● **To do**: Locate the line that contains "def State.dataOut (s". Copy it and every following line through the end of the records, exactly, and include nothing else.

Start of The data

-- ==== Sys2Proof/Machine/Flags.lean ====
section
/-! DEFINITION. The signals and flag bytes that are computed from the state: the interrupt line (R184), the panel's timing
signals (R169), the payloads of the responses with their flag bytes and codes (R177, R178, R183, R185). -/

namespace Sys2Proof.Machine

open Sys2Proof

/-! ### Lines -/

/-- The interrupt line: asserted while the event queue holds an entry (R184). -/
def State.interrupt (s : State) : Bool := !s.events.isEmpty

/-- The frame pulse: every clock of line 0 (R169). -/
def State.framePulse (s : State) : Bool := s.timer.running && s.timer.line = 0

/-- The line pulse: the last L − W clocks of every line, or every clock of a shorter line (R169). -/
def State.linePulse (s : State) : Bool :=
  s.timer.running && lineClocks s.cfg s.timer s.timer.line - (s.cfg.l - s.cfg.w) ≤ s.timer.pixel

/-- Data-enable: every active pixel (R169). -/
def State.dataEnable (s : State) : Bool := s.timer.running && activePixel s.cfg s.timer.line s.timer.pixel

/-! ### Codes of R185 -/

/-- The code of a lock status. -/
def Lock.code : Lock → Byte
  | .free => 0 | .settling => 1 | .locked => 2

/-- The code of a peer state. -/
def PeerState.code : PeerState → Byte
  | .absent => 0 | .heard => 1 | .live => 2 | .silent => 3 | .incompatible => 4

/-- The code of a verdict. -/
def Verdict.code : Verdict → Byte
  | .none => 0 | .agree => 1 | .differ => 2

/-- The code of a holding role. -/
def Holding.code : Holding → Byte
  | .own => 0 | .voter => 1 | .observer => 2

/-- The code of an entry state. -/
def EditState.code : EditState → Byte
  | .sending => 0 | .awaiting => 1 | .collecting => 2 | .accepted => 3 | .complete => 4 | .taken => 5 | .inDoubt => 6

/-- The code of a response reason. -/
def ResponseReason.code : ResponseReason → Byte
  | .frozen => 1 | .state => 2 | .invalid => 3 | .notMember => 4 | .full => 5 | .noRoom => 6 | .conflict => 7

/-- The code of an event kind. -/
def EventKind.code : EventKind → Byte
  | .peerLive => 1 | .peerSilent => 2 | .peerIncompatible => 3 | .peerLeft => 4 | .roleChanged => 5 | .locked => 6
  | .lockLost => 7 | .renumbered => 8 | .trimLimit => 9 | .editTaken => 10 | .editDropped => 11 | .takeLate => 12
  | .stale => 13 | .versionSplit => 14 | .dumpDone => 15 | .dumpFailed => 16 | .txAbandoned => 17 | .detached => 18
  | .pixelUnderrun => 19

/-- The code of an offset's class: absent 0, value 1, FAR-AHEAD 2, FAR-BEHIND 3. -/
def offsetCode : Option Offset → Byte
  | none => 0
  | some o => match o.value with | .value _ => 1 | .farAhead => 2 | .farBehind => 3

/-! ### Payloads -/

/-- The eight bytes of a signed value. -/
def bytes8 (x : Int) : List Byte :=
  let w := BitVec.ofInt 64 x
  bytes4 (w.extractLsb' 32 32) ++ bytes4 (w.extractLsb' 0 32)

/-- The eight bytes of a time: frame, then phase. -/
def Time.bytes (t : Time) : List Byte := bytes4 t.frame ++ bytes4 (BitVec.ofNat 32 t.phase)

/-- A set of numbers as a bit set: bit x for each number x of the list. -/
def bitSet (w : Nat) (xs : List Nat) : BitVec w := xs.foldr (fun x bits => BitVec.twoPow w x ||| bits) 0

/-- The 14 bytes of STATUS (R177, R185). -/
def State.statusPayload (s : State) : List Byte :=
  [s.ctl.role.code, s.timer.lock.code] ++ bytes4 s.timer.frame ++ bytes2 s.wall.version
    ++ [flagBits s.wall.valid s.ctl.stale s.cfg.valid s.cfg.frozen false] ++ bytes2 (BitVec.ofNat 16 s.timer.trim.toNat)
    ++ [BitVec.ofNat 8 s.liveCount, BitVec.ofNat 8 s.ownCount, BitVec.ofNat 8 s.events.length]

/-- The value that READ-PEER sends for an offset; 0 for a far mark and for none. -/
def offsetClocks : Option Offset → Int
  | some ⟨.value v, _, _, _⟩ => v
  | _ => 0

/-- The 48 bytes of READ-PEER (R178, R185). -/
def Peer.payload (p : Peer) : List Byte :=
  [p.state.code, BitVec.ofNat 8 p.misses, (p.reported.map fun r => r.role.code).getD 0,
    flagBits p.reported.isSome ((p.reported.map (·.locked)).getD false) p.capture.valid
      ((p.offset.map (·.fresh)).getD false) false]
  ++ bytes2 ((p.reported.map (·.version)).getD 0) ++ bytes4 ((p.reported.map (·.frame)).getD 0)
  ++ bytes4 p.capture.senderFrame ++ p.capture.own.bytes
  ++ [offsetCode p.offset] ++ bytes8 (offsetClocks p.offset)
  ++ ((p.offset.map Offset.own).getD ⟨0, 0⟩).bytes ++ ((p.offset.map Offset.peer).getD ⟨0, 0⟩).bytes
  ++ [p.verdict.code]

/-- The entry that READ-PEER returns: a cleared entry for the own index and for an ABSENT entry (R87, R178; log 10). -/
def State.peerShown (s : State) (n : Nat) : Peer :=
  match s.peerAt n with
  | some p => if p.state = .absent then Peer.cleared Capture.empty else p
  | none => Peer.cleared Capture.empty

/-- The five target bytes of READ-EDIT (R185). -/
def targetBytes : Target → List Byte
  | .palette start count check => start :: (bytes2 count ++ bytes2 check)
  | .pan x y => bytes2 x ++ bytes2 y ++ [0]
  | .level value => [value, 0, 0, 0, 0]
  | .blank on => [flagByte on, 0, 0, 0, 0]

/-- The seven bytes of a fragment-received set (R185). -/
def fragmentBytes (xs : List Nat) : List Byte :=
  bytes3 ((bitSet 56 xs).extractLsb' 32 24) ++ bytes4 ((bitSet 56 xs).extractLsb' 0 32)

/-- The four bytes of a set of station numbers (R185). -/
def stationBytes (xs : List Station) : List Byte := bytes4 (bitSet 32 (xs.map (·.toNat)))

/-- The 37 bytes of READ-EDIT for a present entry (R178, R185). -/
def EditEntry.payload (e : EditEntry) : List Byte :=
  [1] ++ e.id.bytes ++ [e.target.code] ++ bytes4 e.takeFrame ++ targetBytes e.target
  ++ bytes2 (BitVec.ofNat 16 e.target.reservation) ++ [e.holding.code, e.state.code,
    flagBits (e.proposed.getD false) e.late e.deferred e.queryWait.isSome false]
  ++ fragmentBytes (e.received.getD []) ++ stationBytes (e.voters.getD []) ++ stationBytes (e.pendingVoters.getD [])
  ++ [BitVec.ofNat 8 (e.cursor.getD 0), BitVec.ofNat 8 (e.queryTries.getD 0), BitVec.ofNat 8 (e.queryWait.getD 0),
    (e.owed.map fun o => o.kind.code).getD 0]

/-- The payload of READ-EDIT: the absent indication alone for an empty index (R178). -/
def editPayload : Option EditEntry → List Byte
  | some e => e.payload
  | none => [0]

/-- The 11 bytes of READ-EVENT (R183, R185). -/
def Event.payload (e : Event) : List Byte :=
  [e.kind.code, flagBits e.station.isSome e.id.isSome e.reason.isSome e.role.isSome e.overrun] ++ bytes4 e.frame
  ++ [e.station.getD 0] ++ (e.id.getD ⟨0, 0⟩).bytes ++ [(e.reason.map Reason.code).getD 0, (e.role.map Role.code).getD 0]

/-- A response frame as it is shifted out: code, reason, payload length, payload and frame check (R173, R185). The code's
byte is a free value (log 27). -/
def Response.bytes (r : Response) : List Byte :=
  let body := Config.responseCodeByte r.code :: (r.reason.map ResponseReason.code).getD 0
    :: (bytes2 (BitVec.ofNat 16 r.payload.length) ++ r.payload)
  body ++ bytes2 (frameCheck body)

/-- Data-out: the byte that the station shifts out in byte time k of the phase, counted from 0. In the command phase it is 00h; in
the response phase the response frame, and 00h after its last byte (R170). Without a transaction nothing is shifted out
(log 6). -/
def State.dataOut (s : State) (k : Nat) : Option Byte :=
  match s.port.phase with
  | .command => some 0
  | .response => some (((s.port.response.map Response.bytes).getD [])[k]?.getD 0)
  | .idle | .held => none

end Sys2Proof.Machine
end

End of The data

● **Reply**:
def State.dataOut (s : State) (k : Nat) : Option Byte :=
  match s.port.phase with
  | .command => some 0
  | .response => some (((s.port.response.map Response.bytes).getD [])[k]?.getD 0)
  | .idle | .held => none

end Sys2Proof.Machine
end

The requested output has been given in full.